Data shown:
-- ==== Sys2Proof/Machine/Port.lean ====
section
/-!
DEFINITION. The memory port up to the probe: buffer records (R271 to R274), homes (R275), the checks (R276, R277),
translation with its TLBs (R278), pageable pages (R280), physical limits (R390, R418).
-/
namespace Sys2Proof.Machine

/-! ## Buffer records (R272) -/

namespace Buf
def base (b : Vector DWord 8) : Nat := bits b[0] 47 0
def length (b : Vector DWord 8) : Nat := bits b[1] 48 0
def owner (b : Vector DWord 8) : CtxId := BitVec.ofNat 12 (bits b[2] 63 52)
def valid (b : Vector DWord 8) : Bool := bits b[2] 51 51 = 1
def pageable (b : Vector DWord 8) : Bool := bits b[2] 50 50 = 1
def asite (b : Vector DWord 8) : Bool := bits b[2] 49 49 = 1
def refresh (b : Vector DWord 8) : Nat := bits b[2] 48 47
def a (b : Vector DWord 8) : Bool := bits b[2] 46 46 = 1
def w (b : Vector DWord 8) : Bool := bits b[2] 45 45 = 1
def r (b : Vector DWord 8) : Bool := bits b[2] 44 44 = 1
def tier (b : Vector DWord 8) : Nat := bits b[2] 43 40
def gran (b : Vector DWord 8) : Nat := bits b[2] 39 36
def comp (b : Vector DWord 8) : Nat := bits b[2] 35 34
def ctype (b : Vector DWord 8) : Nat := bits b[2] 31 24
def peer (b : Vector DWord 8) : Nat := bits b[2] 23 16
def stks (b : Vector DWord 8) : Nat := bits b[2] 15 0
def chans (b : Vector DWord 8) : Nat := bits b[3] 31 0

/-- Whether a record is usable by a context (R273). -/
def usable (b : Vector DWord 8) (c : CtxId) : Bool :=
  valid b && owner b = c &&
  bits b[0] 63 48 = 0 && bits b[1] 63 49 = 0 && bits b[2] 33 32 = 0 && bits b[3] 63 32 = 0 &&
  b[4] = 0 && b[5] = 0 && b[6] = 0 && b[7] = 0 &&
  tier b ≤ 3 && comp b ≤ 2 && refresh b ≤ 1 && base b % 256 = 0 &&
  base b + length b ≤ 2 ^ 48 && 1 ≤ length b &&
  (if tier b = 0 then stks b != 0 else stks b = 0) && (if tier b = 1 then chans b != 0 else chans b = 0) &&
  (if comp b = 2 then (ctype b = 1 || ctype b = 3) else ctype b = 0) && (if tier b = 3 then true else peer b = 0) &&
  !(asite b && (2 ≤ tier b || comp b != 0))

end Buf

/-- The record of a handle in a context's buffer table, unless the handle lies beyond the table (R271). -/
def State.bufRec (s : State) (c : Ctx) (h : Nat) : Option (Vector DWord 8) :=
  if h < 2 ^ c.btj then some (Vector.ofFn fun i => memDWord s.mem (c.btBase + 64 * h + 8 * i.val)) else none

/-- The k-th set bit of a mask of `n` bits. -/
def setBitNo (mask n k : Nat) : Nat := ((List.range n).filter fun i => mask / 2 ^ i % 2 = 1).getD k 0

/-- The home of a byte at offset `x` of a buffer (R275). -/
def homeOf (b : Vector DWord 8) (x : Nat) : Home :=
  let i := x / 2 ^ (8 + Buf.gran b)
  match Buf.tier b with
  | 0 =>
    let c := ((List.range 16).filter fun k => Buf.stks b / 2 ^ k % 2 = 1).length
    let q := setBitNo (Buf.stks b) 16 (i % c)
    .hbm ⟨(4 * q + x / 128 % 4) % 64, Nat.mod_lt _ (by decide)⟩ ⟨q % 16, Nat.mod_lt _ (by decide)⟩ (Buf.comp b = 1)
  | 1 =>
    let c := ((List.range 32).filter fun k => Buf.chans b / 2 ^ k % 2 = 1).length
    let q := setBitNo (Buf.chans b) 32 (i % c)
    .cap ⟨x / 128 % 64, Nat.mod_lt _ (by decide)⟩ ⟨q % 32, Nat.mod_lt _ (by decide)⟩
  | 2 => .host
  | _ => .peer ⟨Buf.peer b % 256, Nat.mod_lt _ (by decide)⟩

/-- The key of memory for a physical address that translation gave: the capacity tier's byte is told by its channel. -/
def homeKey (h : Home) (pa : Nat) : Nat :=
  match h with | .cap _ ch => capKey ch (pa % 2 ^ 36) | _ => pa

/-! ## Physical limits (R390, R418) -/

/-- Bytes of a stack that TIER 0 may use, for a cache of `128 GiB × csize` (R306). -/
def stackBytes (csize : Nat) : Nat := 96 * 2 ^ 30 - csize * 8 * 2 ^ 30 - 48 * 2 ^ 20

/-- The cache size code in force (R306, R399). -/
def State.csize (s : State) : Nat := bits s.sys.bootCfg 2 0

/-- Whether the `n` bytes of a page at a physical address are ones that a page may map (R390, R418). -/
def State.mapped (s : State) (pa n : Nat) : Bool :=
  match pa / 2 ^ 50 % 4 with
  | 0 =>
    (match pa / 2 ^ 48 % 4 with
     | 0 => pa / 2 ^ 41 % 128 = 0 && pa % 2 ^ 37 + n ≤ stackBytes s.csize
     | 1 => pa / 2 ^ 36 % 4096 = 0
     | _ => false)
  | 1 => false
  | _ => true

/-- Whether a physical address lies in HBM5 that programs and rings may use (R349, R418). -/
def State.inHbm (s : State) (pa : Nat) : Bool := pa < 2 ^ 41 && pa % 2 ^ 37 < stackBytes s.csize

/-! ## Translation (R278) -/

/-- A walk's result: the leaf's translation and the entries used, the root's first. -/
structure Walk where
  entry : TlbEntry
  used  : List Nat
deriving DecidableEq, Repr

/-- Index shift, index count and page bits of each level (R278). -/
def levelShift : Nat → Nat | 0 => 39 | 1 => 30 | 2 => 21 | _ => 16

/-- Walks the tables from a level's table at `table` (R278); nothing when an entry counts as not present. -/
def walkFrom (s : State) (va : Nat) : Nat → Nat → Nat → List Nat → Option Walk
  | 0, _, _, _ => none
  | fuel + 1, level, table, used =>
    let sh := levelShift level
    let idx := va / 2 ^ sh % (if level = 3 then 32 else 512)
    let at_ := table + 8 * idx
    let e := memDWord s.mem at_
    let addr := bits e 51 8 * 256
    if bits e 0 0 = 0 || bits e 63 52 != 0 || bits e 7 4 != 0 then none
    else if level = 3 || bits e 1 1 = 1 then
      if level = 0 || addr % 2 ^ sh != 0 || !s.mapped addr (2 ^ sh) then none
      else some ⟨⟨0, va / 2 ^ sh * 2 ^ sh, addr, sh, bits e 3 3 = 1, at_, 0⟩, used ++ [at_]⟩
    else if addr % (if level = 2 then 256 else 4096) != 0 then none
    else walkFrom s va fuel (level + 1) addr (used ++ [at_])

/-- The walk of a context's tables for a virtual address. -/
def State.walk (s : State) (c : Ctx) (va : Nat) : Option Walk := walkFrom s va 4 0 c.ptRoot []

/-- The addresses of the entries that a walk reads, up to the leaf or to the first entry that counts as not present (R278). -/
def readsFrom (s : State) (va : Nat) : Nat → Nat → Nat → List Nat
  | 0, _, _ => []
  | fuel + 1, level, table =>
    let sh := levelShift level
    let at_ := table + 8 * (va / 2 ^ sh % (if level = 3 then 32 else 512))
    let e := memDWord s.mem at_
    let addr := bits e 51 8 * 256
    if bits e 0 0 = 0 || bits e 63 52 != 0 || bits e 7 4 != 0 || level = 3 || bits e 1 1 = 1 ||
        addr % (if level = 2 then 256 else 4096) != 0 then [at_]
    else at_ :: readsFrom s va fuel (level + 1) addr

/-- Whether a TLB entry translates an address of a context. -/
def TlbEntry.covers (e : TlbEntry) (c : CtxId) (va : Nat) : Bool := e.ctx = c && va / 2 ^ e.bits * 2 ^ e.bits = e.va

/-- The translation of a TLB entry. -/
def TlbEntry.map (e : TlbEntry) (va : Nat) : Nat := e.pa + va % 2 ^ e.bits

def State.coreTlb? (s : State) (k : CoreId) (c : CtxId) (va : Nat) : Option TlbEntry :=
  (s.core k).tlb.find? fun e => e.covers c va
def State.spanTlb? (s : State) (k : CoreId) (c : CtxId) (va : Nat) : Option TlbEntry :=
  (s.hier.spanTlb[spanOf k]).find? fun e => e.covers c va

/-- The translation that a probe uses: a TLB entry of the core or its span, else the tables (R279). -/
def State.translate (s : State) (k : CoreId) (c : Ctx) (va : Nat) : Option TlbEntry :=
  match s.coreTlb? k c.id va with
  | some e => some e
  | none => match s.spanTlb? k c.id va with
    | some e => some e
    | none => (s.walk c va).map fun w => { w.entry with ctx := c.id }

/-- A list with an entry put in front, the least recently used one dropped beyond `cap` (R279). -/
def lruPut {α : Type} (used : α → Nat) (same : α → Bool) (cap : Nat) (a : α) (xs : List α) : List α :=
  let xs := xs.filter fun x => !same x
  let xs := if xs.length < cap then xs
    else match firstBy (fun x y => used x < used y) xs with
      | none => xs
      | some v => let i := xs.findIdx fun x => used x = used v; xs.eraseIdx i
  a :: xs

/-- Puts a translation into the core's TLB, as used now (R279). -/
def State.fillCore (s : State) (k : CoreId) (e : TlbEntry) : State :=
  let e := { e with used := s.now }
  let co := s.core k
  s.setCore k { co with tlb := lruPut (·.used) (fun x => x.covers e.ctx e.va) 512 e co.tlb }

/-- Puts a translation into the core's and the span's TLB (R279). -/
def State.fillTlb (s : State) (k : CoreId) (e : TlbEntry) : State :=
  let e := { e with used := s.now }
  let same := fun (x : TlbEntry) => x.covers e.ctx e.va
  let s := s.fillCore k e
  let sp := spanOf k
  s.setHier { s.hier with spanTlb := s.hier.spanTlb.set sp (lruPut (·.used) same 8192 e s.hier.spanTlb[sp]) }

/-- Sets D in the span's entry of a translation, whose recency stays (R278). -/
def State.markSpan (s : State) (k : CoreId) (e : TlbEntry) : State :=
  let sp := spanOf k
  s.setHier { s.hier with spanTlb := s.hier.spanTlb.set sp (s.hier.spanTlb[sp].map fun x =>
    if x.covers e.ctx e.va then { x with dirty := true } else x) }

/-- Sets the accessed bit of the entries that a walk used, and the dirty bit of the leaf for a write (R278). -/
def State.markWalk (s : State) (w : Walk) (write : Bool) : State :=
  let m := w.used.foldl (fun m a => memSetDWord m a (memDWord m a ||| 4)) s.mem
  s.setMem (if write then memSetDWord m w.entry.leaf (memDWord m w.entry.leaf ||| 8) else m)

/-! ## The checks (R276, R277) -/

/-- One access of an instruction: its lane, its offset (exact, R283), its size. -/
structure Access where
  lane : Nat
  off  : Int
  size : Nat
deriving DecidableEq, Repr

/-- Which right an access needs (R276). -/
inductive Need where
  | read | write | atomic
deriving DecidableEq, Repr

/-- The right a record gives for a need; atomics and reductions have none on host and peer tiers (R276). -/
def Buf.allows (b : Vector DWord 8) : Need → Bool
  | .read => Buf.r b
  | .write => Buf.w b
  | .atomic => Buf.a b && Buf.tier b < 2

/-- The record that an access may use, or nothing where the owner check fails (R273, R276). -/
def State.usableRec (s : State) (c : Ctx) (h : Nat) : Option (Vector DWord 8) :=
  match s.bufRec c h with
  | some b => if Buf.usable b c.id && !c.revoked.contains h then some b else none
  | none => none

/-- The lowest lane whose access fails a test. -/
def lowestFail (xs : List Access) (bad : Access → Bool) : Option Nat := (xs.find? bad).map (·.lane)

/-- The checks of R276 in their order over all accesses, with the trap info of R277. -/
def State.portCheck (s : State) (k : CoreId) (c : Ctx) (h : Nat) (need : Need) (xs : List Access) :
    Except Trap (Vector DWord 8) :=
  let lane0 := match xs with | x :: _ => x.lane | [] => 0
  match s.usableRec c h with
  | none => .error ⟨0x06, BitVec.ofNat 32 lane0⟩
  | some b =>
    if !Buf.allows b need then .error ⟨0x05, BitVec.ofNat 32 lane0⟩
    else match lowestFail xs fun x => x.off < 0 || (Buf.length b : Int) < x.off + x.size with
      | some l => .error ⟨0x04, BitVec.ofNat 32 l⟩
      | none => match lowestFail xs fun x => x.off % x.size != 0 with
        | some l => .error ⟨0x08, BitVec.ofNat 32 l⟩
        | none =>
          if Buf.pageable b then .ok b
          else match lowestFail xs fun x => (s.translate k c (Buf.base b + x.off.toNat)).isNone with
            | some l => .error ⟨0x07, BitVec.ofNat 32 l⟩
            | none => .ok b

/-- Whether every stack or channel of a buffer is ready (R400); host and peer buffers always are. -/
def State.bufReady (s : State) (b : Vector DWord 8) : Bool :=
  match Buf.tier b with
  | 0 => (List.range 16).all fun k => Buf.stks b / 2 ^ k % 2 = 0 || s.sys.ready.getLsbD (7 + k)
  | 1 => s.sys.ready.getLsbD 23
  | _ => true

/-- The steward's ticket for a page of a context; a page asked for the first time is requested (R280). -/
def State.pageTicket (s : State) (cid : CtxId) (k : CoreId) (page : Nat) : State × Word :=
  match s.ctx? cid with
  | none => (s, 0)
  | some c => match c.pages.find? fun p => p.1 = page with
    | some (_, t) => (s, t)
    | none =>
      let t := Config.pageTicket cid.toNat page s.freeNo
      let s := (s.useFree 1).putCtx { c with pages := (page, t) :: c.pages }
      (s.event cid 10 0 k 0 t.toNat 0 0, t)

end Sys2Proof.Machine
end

Assignment:
Working from the data above, extract solely the lines from the one containing "tier b ≤ 3 &&" through the one containing "(R306, R399). -/", exactly as they appear, both included.

Result of this exercise:
  tier b ≤ 3 && comp b ≤ 2 && refresh b ≤ 1 && base b % 256 = 0 &&
  base b + length b ≤ 2 ^ 48 && 1 ≤ length b &&
  (if tier b = 0 then stks b != 0 else stks b = 0) && (if tier b = 1 then chans b != 0 else chans b = 0) &&
  (if comp b = 2 then (ctype b = 1 || ctype b = 3) else ctype b = 0) && (if tier b = 3 then true else peer b = 0) &&
  !(asite b && (2 ≤ tier b || comp b != 0))

end Buf

/-- The record of a handle in a context's buffer table, unless the handle lies beyond the table (R271). -/
def State.bufRec (s : State) (c : Ctx) (h : Nat) : Option (Vector DWord 8) :=
  if h < 2 ^ c.btj then some (Vector.ofFn fun i => memDWord s.mem (c.btBase + 64 * h + 8 * i.val)) else none

/-- The k-th set bit of a mask of `n` bits. -/
def setBitNo (mask n k : Nat) : Nat := ((List.range n).filter fun i => mask / 2 ^ i % 2 = 1).getD k 0

/-- The home of a byte at offset `x` of a buffer (R275). -/
def homeOf (b : Vector DWord 8) (x : Nat) : Home :=
  let i := x / 2 ^ (8 + Buf.gran b)
  match Buf.tier b with
  | 0 =>
    let c := ((List.range 16).filter fun k => Buf.stks b / 2 ^ k % 2 = 1).length
    let q := setBitNo (Buf.stks b) 16 (i % c)
    .hbm ⟨(4 * q + x / 128 % 4) % 64, Nat.mod_lt _ (by decide)⟩ ⟨q % 16, Nat.mod_lt _ (by decide)⟩ (Buf.comp b = 1)
  | 1 =>
    let c := ((List.range 32).filter fun k => Buf.chans b / 2 ^ k % 2 = 1).length
    let q := setBitNo (Buf.chans b) 32 (i % c)
    .cap ⟨x / 128 % 64, Nat.mod_lt _ (by decide)⟩ ⟨q % 32, Nat.mod_lt _ (by decide)⟩
  | 2 => .host
  | _ => .peer ⟨Buf.peer b % 256, Nat.mod_lt _ (by decide)⟩

/-- The key of memory for a physical address that translation gave: the capacity tier's byte is told by its channel. -/
def homeKey (h : Home) (pa : Nat) : Nat :=
  match h with | .cap _ ch => capKey ch (pa % 2 ^ 36) | _ => pa

/-! ## Physical limits (R390, R418) -/

/-- Bytes of a stack that TIER 0 may use, for a cache of `128 GiB × csize` (R306). -/
def stackBytes (csize : Nat) : Nat := 96 * 2 ^ 30 - csize * 8 * 2 ^ 30 - 48 * 2 ^ 20

/-- The cache size code in force (R306, R399). -/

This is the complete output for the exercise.